First-class cricket knockout championship in India

The Duleep Trophy is a domestic first-class cricket competition in India. Named after former cricketer Duleepsinhji, the competition has usually been contested by teams representing various geographical zones of India since the first tournament in 1961–62. There have been a few exceptions to the zonal format, such as the 2002–03 tournament, where five teams were formed based on Ranji Trophy groups, and the four editions held between 2016–17 and 2019–20, when the BCCI selected three teams called India Blue, Red and Green. The 2024-25 edition featured four teams named Team A, B, C and D, while the 2025–26 and 2026–27 editions reverted to a six-team zonal format.

==History==
The competition was established by the BCCI in the 1961–62 season.
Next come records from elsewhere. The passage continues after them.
/-- A brake stands (R550). -/
def State.braked (s : State) : Bool := s.power.brake || s.power.pump

/-- The envelope in force, with the brake term or without. -/
def State.envelope (s : State) (brake : Bool) : Nat :=
  min (min 20000 (935 * (s.capW - 60) / 1000)) (min s.power.coolant (if brake then 12000 else 20000))

/-- CP_POWER follows a change of a term; the brake term itself changes at a tick. -/
def State.setEnvelope (s : State) : State :=
  if s.module.railsOn then s.setFld .CP_POWER_E_W 0 (s.envelope (decide (0 < s.power.brakeTicks))) else s

/-- The values loaded at step 12. -/
def State.loadPower (s : State) : State := s.setFld .CP_POWER_E_W 0 (s.envelope false)

/-! ### Operating points (R540 to R542, R588) -/

/-- The coil of a sealed core's fixed point, 7 for none. -/
def State.fixedOp (s : State) (c : Nat) : Nat :=
  match s.plyCoil (plyOfCore c) with
  | some k => if s.sealed k then s.fld .CP_COIL_CTL_FIXED_OP k else 7
  | none => 7

/-- The cap that a brake sets: OP0 until the second slack tick, then OP2. -/
def State.brakeCap (s : State) : Nat := if s.braked then (if s.power.brakeTicks < 2 then 0 else 2) else 4

/-- The ceiling of a core (R541): OP4, thermal cap, brake, fixed point. -/
def State.ceiling (s : State) (c : Nat) : Nat := min (min 4 (bandCap (s.band c))) (min s.brakeCap (s.fixedOp c))

/-- The ceiling for a task on a core, lowered to its ticket's OPMAX (R588). -/
def State.taskCeiling (s : State) (t c : Nat) : Nat := min (s.ceiling c) (s.task t).ticket.opmax

/-- The point that a core runs at once changes under way are done. -/
def State.goal (s : State) (c : Nat) : Nat :=
  match (s.core c).opNext, (s.core c).changing with
  | some p, _ => p
  | none, some p => p
  | none, none => s.fld .CR_STATUS_OP c

/-- A change of point: downward the clock switches first, upward after the ramp; a change asked for during a change waits (R542). -/
def State.setPoint (s : State) (c p : Nat) : State :=
  let x := s.core c
  if s.goal c = p then s
  else match x.changing with
  | some g => s.setCore c { x with opNext := if g = p then none else some p }
  | none =>
    let s := s.setCore c { x with changing := some p }
    if p < s.fld .CR_STATUS_OP c then s.setFld .CR_STATUS_OP c p else s

/-- The change completes, and a queued change begins. -/
def execOpChangeDone (c : Nat) (s : State) := commit s (fun s =>
  let x := s.core c
  match x.changing with
  | none => s
  | some p =>
    let s := (s.setCore c { x with changing := none, opNext := none }).setFld .CR_STATUS_OP c p
    match x.opNext with
    | some q => s.setPoint c q
    | none => s)

/-- The tasks on the cores of a bay, with their cores. -/
def State.runningIn (s : State) (k : Nat) : List (Nat × Nat) :=
  s.cap.tasks.filterMap (fun e => match e.2.state with
    | .running c => if bayOfCore c = k then some (e.1, c) else none
    | .starting c => if bayOfCore c = k then some (e.1, c) else none
    | _ => none)

/-- Every core that runs a task. -/
def State.allRunning (s : State) : List (Nat × Nat) :=
  s.cap.tasks.filterMap (fun e => match e.2.state with
    | .running c => some (e.1, c)
    | .starting c => some (e.1, c)
    | _ => none)

/-- A lowered ceiling takes effect on a core that runs a task. -/
def State.obeyCeiling (s : State) (t c : Nat) : State :=
  let p := s.taskCeiling t c
  if p < s.goal c then s.setPoint c p else s

/-- The sealed coils that a thermal cap or a brake holds below their fixed point; each episode is logged once (R541). -/
def State.noteLowered (s : State) : State :=
  let low := (List.range 32).filter (fun c =>
    let f := s.fld .CP_COIL_CTL_FIXED_OP c
    s.sealed c && decide (f ≤ 4) && (decide (s.brakeCap < f) ||
      s.power.bands.any (fun e => s.plyCoil (plyOfCore e.1) = some c && decide (bandCap e.2 < f))))
  let new := low.filter (fun c => !s.power.lowered.contains c)
  let s : State := { s with power := { s.power with lowered := low } }
  new.foldl (fun s c => s.event .sealedOpLowered ⟨.none, 0⟩ (some c)) s

/-! ### Slack ticks (R587, R588) -/

/-- cost[p] for one tick, in tenths of a µJ. -/
def opCost : Nat → Nat
  | 0 => 146
  | 1 => 245
  | 2 => 367
  | 3 => 535
  | _ => 700

/-- The tasks queued at a pawl. -/
def State.queuedAt (s : State) (k : Nat) : List Nat := s.tasksOf (fun t => t.state = .queued k)

/-- A core that runs no task and can take one (R592): not fenced, not resetting, not waking, not under test. -/
def State.coreFree (s : State) (c : Nat) : Bool :=
  let x := s.core c
  s.coreAble c && !x.running && !x.ending && !x.resetting && !x.waking && !x.patrol && (s.tasksOn (· = c)).isEmpty

/-- What a bay measured over the last tick. -/
def measOf (m : TickMeas) (k : Nat) : BayMeas := (m.bays.find? (fun b => b.bay = k)).getD { bay := k }

/-- The idle term of a bay (R588). -/
def idleOf (b : BayMeas) : Nat := b.used - b.metered

/-- The sealed coil that owns plies of a bay. -/
def State.sealedBay (s : State) (k : Nat) : Option Nat := (s.sealedIn k).head?

/-- The head's part: give[k] for every bay (R587). -/
def State.gives (s : State) (m : TickMeas) (allow : Nat) : List Nat × Bool :=
  let ks := List.range 96
  let b : Int := ((allow : Int) - m.nonbay) * 10
  let idle := ks.foldl (fun n k => n + idleOf (measOf m k)) 0
  let room : Int := b - idle
  let coils := s.sealedCoils
  let sealed := coils.foldl (fun n c => n + 10 * s.fld .CP_COIL_POWER_SHARE_W c) 0
  let short := decide (room < sealed)
  let num := if short then room.toNat else 1
  let den := if short then max sealed 1 else 1
  let nbays := fun (c : Nat) => max 1 (ks.filter (fun k => s.sealedBay k = some c)).length
  let rest := (room - sealed).toNat
  let demand := fun (k : Nat) => (s.cap.tasks.filter (fun e => !s.sealed e.2.coil && (match e.2.state with
    | .queued j => j = k
    | .running c => bayOfCore c = k
    | .starting c => bayOfCore c = k
    | _ => false))).length
  let enabled := fun (k : Nat) => ((span (32 * k) 32).filter (fun c => !s.fences.cores.contains c)).length
  let w := ks.map (fun k =>
    if (s.sealedBay k).isSome || s.fencedUnit ⟨.bay, k⟩ || (s.pawl k).tripped then 0 else min (demand k) (enabled k) * s.headroom k)
  let wsum := w.foldl (· + ·) 0
  (ks.map (fun k =>
    idleOf (measOf m k) + (match s.sealedBay k with
      | some c => num * (10 * s.fld .CP_COIL_POWER_SHARE_W c) / (den * nbays c)
      | none => 0) + (if wsum = 0 then 0 else rest * (w.getD k 0) / wsum)), short)
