/-- Every window and entry of a coil closes (Table 18.4 step 4); whether one still drains. -/
def State.closeSplices (s : State) (coil : Nat) : State :=
  (List.range 6).foldl (fun s b => (List.range 256).foldl (fun s i =>
    let k := 256 * b + i
    let s := if s.flag .BD_WIN_OPEN k && s.fld .BD_WIN_COIL k = coil then s.closeWindow b i else s
    if s.flag .BD_SPLICE_A_VALID k && s.fld .BD_SPLICE_A_COIL k = coil then s.closeEntry b i else s) s) s
def State.holdsSplice (s : State) (coil : Nat) : Bool :=
  s.regs.any (fun e => (e.1 % 512 = Fld.BD_WIN_OPEN.num && s.fld .BD_WIN_COIL (e.1 / 512) = coil) ||
    (e.1 % 512 = Fld.BD_SPLICE_A_VALID.num && s.fld .BD_SPLICE_A_COIL (e.1 / 512) = coil))

end Sys2Proof.Machine
end

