-- ==== Sys2Proof/Machine/RegRead.lean ====
section
/-!
DEFINITION. What a read of register space returns: the fields that the state holds, and those that are functions of the rest of the state.
-/
namespace Sys2Proof.Machine

/-! ### Event entries as words (Table 19.4, R646) -/

def unitKindCode : UnitKind → Nat
  | .none => 0 | .core => 1 | .ply => 2 | .bay => 3 | .router => 4 | .vault => 5 | .hostPort => 6 | .bendPort => 7 | .sensor => 8
  | .central => 9 | .walker => 10

def EvClass.code : EvClass → Nat
  | .info => 0 | .warning => 1 | .fatal => 2 | .maintenance => 3

/-- The first seven words of an entry, and its CRC as the eighth. -/
def Event.words (e : Event) : List Nat :=
  let w := [e.wake * 2 ^ 40 + e.index % 2 ^ 40, e.time % 2 ^ 64,
    e.code + e.cls.code * 2 ^ 16 + (e.coil.getD 0) * 2 ^ 18 + b2n e.coil.isSome * 2 ^ 23 + unitKindCode e.kind * 2 ^ 24 + e.unit % 4096 * 2 ^ 28 +
      e.count * 2 ^ 48,
    e.data0 % 2 ^ 64, e.data1 % 2 ^ 64, e.data2 % 2 ^ 64, e.data3 % 2 ^ 64]
  w ++ [crc32 (w.flatMap (leBytes 8))]

/-- The entry that CL_PLOG_SEL of port `p` selects, `none` if there is none or Table 19.5 hides it. -/
def State.plogEntry (s : State) (p : Nat) : Option Event :=
  match s.nvm.live.plog.reverse[s.fld .CL_PLOG_SEL_INDEX p]? with
  | some e => if s.sees p e.entry then some e.entry.ev else none
  | none => none

/-! ### Fields that follow from the state -/

def WakeState.code : WakeState → Nat
  | .off => 0 | .boot => 1 | .test => 2 | .train => 3 | .ready => 4 | .recovery => 5 | .failed => 6
def StateWord.code : StateWord → Nat
  | .waking => 0 | .live => 1 | .degraded => 2 | .tripped => 3 | .safeToRemove => 4
def TestMode.code : TestMode → Nat
  | .quick => 0 | .once => 1 | .always => 2
def SyncState.code : SyncState → Nat
  | .free => 0 | .locked => 1 | .holdover => 2

/-- A set of small numbers as the bits of a word. -/
def bitsOf (l : List Nat) : Nat := l.foldl (fun x i => x ||| 2 ^ i) 0

/-- The router ports that exist at router `k`, and those that are up (Table 6.1). -/
def attachBays : List Nat := hostBays.flatMap (fun x => [x.1, x.2]) ++ bendBays.flatMap (fun x => [x.1, x.2]) ++ [0, 11, 53, 54]
def routerHas (k q : Nat) : Bool := if q < 4 then (neighbour k q).isSome else q < 6 || attachBays.contains k
def State.routerUp (s : State) (k q : Nat) : Bool :=
  routerHas k q && !s.fences.routers.contains k && (decide (4 ≤ q) || linkLive s.lostNow k q)

/-- Flits in the hold buffer of a router (DEDUCED, log entry 56). -/
def State.heldFlits (s : State) (k : Nat) : Nat := ((s.router k).packets.filter (·.held)).length

/-- Walkers enabled at a bay, as bits. -/
def State.walkersOn (s : State) (k : Nat) : List Nat :=
  if s.fencedUnit ⟨.bay, k⟩ then [] else (List.range 8).filter (fun w => !(s.bay k).dead.contains w)

/-- Channels of an engine in ACTIVE or PAUSING. -/
def State.activeChannels (s : State) (y : Nat) : Nat :=
  ((span (32 * y) 32).filter (fun i => s.chState i = stActive ∨ s.chState i = stPausing)).length

/-- A task in flight that is ready and does not run. -/
def TaskState.isReady : TaskState → Bool
  | .ready => true
  | .queued _ => true
  | .starting _ => true
  | _ => false
def TaskState.isWaiting : TaskState → Bool
  | .waiting => true
  | _ => false
def TaskState.isRunning : TaskState → Bool
  | .running _ => true
  | _ => false

/-- The coil of a ply as the COIL and COIL_VALID fields show it. -/
def State.plyCoilFld (s : State) (y : Nat) : Nat := (s.plyCoil y).getD 0

/-- The source or destination address of the first byte that channel `i` has not written (R529). -/
def State.chAddr (s : State) (i : Nat) (f : TackleDesc → Nat → Nat → Nat) : Nat :=
  let x := s.chan i
  match x.cur with
  | some d => f d x.progress.1 x.progress.2
  | none => 0

/-- The level of GPIO pin `n`: low while the module pulls it, else as the outside drives it (DESIGN CHOICE, log entry 51). -/
def State.gpioLevel (s : State) (n : Nat) : Bool := !s.gpioLow n && SMap.get false s.module.pins.gpioIn n

/-- What field `f` of instance `i` reads as through port `p`; a write-only field reads as zero. Fields that repeat inside their register are
numbered on from instance to instance (DEDUCED, log entry 62). -/
def State.readFld (s : State) (p : Nat) (f : Fld) (i : Nat) : Nat :=
  match f with
  | .HT_ID_PORT => i
  | .HT_OUTSTANDING_NP => (s.port i).tags.length
  | .HT_OUTSTANDING_D2H => (s.port i).d2h.length
  | .HT_SF_OCCUPANCY_LINES => (s.port i).sf.length
  | .HT_SF_OCCUPANCY_DIRTY => ((s.dirtyCopies (fun l c => linePort l = some i && !c.str)).map (·.1)).eraseDups.length
  | .NT_STATUS_HELD => (s.routers.map (fun e => s.heldFlits e.1)).foldl (· + ·) 0
  | .NT_PORT_STATUS_UP => bitsOf ((List.range 7).filter (s.routerUp i))
  | .NT_PORT_STATUS_PRESENT => bitsOf ((List.range 7).filter (routerHas i))
  | .NT_LEDGER_OCC => (s.ledger i).length
  | .NT_HOLD_HELD => s.heldFlits i
  | .NT_PROXY_COUNT_DISCARDED => (Config.freeWord s.fresh).toNat % 2 ^ 32
  | .NT_FLITS_FLITS => (Config.freeWord s.fresh).toNat
  | .NT_ROUTE_VC0_PORT => s.routeEntry (i / 96 % 2) (i / 192) (i % 96) false
  | .NT_ROUTE_ESC_PORT => s.routeEntry (i / 96 % 2) (i / 192) (i % 96) true
  | .DT_STATUS_WALKERS => ((List.range 96).map (fun k => (s.walkersOn k).length)).foldl (· + ·) 0
  | .DT_STATUS_ACTIVE => (s.bays.map (fun e => e.2.walks.length)).foldl (· + ·) 0
  | .DTW_STATUS_ENABLED => bitsOf (s.walkersOn i)
  | .DTW_STATUS_BUSY => bitsOf ((s.bay i).walks.map (·.walker))
  | .DTW_STATUS_QUEUED => (s.bay i).queue.length
  | .PC_STATUS_MISS_USED => s.missUsed i
  | .PC_STATUS_VICTIM_USED => (s.ply i).victim.length
  | .CR_STATUS_TASK => b2n (s.core i).task.isSome
  | .CR_STATUS_COIL => s.plyCoilFld (i / 8)
  | .CR_STATUS_COIL_VALID => b2n (s.plyCoil (i / 8)).isSome
  | .CR_STATUS_REPEATABLE => b2n ((s.plyCoil (i / 8)).any (fun c => s.flag .CP_COIL_ADMIN_REPEATABLE c))
  | .CR_STATUS_RIG => b2n (s.core i).rig
  | .CR_STATUS_FENCED => b2n (s.fences.cores.contains i)
  | .TK_ENG_STATUS_ACTIVE => s.activeChannels i
  | .TK_ENG_STATUS_R_QUEUE => (s.engine i).queue.length
  | .TK_ENG_STATUS_COIL => s.plyCoilFld i
  | .TK_ENG_STATUS_COIL_VALID => b2n (s.plyCoil i).isSome
  | .TK_CH_PROGRESS_ROW => (s.chan i).progress.1
  | .TK_CH_PROGRESS_OFFSET => (s.chan i).progress.2
  | .TK_CH_CUR_SRC_ADDR => s.chAddr i TackleDesc.srcAt
  | .TK_CH_CUR_DST_ADDR => s.chAddr i TackleDesc.dstAt
  | .TK_CH_STAGE_STAGED => (s.chan i).staged
  | .TK_CH_STAGE_IN_FLIGHT => (s.chan i).inFlight
  | .CP_STATUS_INFLIGHT => s.cap.tasks.length
  | .CP_STATUS_READY => (s.tasksOf (fun t => t.state.isReady)).length
  | .CP_STATUS_WAITING => (s.tasksOf (fun t => t.state.isWaiting)).length
  | .CP_BAY_QUEUED => s.queuedUj i
  | .CP_COIL_COUNT_INFLIGHT => s.coilInFlight i
  | .CP_COIL_COUNT_READY => (s.tasksOf (fun t => t.coil = i && t.state.isReady)).length
  | .CP_COIL_COUNT_RUNNING => (s.tasksOf (fun t => t.coil = i && t.state.isRunning)).length
  | .CP_CRING_MOD_HELD => min 65535 (s.heldOf (i / 64) (i % 64)).length
  | .CPW_STATUS_RUNNING => (s.runningIn i).length
  | .CPW_STATUS_HOT => b2n (decide (840 ≤ s.bayTemp i))
  | .CPW_STATUS_TBAY => s.bayTemp i / 8
  | .CPW_STATUS_QUEUED => (s.queuedAt i).length
  | .CPW_STATUS_BALANCE => ofSigned 32 (s.pawl i).bal
  | .CPW_OPCOST_COST => opCost (i % 5)
  | .CPW_CORE_CEILING => s.ceiling i
  | .CPW_CORE_POINT => s.fld .CR_STATUS_OP i
  | .CPW_CORE_BUSY => b2n (s.core i).task.isSome
  | .CPW_CORE_TJ => s.coreTemp i / 8
  | .BD_OUTSTANDING_REQ => (s.bend i).tags.length
  | .BD_OUTSTANDING_PENDING => ((s.bend i).pend.filter (·.counted)).length
  | .BD_WIN_OUTSTANDING => (s.bend (i / 256)).outstanding (i % 256)
  | .BD_SPLICE_A_PENDING => (s.bend (i / 256)).pendingOf (i % 256)
  | .CL_ID_PORT => p
  | .CL_ID_CONTROL => b2n (decide (p = s.module.controlPort))
  | .CL_STATUS_WAKE_STATE => s.module.wakeState.code
  | .CL_STATUS_STATE_WORD => s.plate.wanted.word.code
  | .CL_STATUS_TRIAL => b2n s.cleat.trial
  | .CL_STATUS_TEST_MODE => s.nvm.live.testMode.code
  | .CL_TIME_STATUS_SYNC => s.cleat.sync.code
  | .CL_BUNDLE_LEN_BYTES => Config.bundleLen
  | .CL_GPIO_LEVEL => b2n (s.gpioLevel i)
  | .CL_EVT_STATUS_AVAIL => ((s.log.ring.zipIdx s.log.dropped).filter (fun x => decide (s.readPos i ≤ x.2) && s.sees i x.1)).length
  | .CL_EVT_ENTRY_WORD => ((s.nextVisible p).bind (fun x => x.2.ev.words[i % 8]?)).getD 0
  | .CL_PLOG_SEL_COUNT => min 4095 s.nvm.live.plog.length
  | .CL_PLOG_ENTRY_WORD => ((s.plogEntry p).bind (fun e => e.words[i % 8]?)).getD 0
  | f => if f.desc.acc = .wo then 0 else s.fld f i

/-- The 64 bits of a register; bits that no field covers read as zero (R15). -/
def State.readReg (s : State) (p : Nat) (r : Reg) (i : Nat) : Nat :=
  r.fields.foldl (fun x f => (List.range f.desc.reps).foldl (fun x j =>
    x + s.readFld p f (f.desc.reps * i + j) % 2 ^ f.desc.w * 2 ^ (f.desc.lo + f.desc.stride * j)) x) 0

/-- A place in a register that an access to the named halves covers wholly (R778). -/
def Desc.within (d : Desc) (lo hi : Bool) (j : Nat) : Bool :=
  let a := d.lo + d.stride * j
  if lo && hi then true else if lo then decide (a + d.w ≤ 32) else hi && decide (32 ≤ a)

/-- A read of the named halves clears the read-to-clear fields that lie wholly in them (R13, R778). -/
def State.clearRead (s : State) (r : Reg) (i : Nat) (lo hi : Bool) : State :=
  r.fields.foldl (fun s f => if f.desc.acc = .rc && f.desc.within lo hi 0 then s.setFld f i 0 else s) s

/-! ### Register addresses (R776, Table 4.7, Table 24.4) -/

/-- What an offset of BAR0 names: register space, a pending-bit array, the bundle window, or nothing (R777). -/
inductive BarPlace where
  | space (x : Nat)
  | pba
  | void
  deriving DecidableEq, Repr

/-- Table 4.7 of port `p`, whose bay window shows bay `k`; the bay codes 96 to 127 are reserved. -/
def pfPlace (p k off : Nat) : BarPlace :=
  if off < 0x100000 then .space (0x2000000 + 0x100000 * p + off)
  else if off < 0x200000 then if off = 0x108000 ∨ off = 0x108004 then .pba else .void
  else if off < 0x400000 then .space (off - 0x200000)
  else if off < 0x800000 then .space (0x1000000 + (off - 0x400000))
  else if off < 0xC00000 then .space (0x4000000 + (off - 0x800000))
  else if off < 0x1000000 then .space (0x5000000 + (off - 0xC00000))
  else if off < 0x1600000 then .space (0x3000000 + (off - 0x1000000))
  else if off < 0x2000000 then .void
  else if off < 0x3000000 then .space (0x10000000 + 0x1000000 * k + (off - 0x2000000))
  else .void

/-- Table 24.4 for coil `c`. -/
def vfPlace (c off : Nat) : BarPlace :=
  if off < 0x4000 then .space (cpOff c off) else if off = 0xC000 ∨ off = 0xC004 then .pba else .void

/-- The messages of a function that wait in its PBA, as bits. -/
def State.pbaBits (s : State) (p fn : Nat) : Nat := bitsOf (((s.port p).msix.filter (fun x => x.1 = fn)).map (·.2))

/-- A block of register space lies in a unit that is fenced or resetting (R779); CR_ registers of a fenced core stay readable, since
they report it (DEDUCED, log entry 84). -/
def State.spaceDown (s : State) (x : Nat) : Bool :=
  if 0x10000000 ≤ x then
    let k := (x - 0x10000000) / 0x1000000
    let o := x % 0x1000000
    s.unitDown ⟨.bay, k⟩ || s.fences.routers.contains k ||
      (decide (0x400000 ≤ o) && decide (o < 0x600000) && s.unitDown ⟨.ply, 4 * k + o / 0x10000 % 4⟩) ||
      (decide (0x800000 ≤ o) && decide (o < 0xA00000) && (s.core (32 * k + (o - 0x800000) / 0x10000)).resetting)
  else if 0x3000000 ≤ x ∧ x < 0x3600000 then s.fences.routers.contains (s.bend ((x - 0x3000000) / 0x100000)).bay
  else decide (0x2000000 ≤ x) && decide (x < 0x2800000) && s.unitDown ⟨.hostPort, (x - 0x2000000) / 0x100000⟩

/-- Both of Cleat's routers are fenced: CL_ windows read as zero and discard writes (Table 6.3). -/
def State.cleatCut (s : State) : Bool := s.fences.routers.contains 0 && s.fences.routers.contains 11

/-- The register whose field a CL_ per-port offset reaches through port `p` (R769). -/
def perPort (r : Reg) : Bool := r = .CL_EVT_CTL || r = .CL_EVT_STATUS || r = .CL_EVT_POP || r = .CL_PLOG_SEL

/-- The registers that `size` bytes at offset `x` reach, as (register, instance, low half, high half), lowest first; HT_BIAS is 32 bits wide
(R778). -/
def regsAt (p x size : Nat) : List (Reg × Nat × Bool × Bool) :=
  let at_ := fun (x : Nat) (lo hi : Bool) => match regAt x with
    | some (r, i) => [(r, if perPort r then p else i, lo, hi)]
    | none => []
  if (regAt x).any (fun r => r.1 = .HT_BIAS) then
    if size = 4 then at_ x true false else at_ x true false ++ at_ (x + 4) true false
  else if size = 8 then at_ x true true
  else if x % 8 = 0 then at_ x true false else at_ x false true

/-- A naturally aligned access of 4 B or 8 B (R778). -/
def regAligned (off size : Nat) : Bool := (size = 4 || size = 8) && off % size = 0

/-- What a read of `size` bytes at register-space offset `x` returns, and the state after it. -/
def State.readSpace (s : State) (p x size : Nat) : Nat × State :=
  if 0x100000 ≤ x ∧ x < 0x200000 then
    let o := x - 0x100000
    (if Config.bundleLen ≤ o then 0 else (Config.bundle (o / 8)).toNat >>> (8 * (o % 8)) % 2 ^ (8 * size), s)
  else
    let free := (regsAt p x size).any (fun r => r.1 = .NT_FLITS || r.1 = .NT_PROXY_COUNT)
    let r := (regsAt p x size).foldl (fun (a : Nat × Nat × State) r =>
      let v := s.readReg p r.1 r.2.1
      let v := if r.2.2.1 && r.2.2.2 then v else if r.2.2.1 then v % 2 ^ 32 else v / 2 ^ 32
      (a.1 + v * 2 ^ a.2.1, a.2.1 + 32, a.2.2.clearRead r.1 r.2.1 r.2.2.1 r.2.2.2)) (0, 0, s)
    (r.1, if free then { r.2.2 with fresh := r.2.2.fresh + 1 } else r.2.2)

end Sys2Proof.Machine
end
The tournament was contested between the different geographical zones of India namely, North, South, East, West and Central. The inaugural tournament was won by West Zone who defeated South Zone in the final by ten wickets. In the 1962–63 season, four of the five teams except Central Zone included a West Indies Test cricketer as a part of the teams.

The original format was that the five teams played each other on a knock-out basis. From the 1993–94 season, the competition converted to a league format before moving back to the knock-out format for four seasons. The tournament again reverted to a league format for three seasons from 2000–01. For the 2002–03 season, the zonal teams were replaced by five teams representing respective Ranji Trophy groups but the format lasted only one season. From the 2003–04 season, the five original zonal teams competed along with a sixth guest team which was a touring foreign team. The first guest team was England A in 2003–04. From the 2009–10 season, the guest team was dropped, with the original five-team knockout tournament being used until the 2014–15 season.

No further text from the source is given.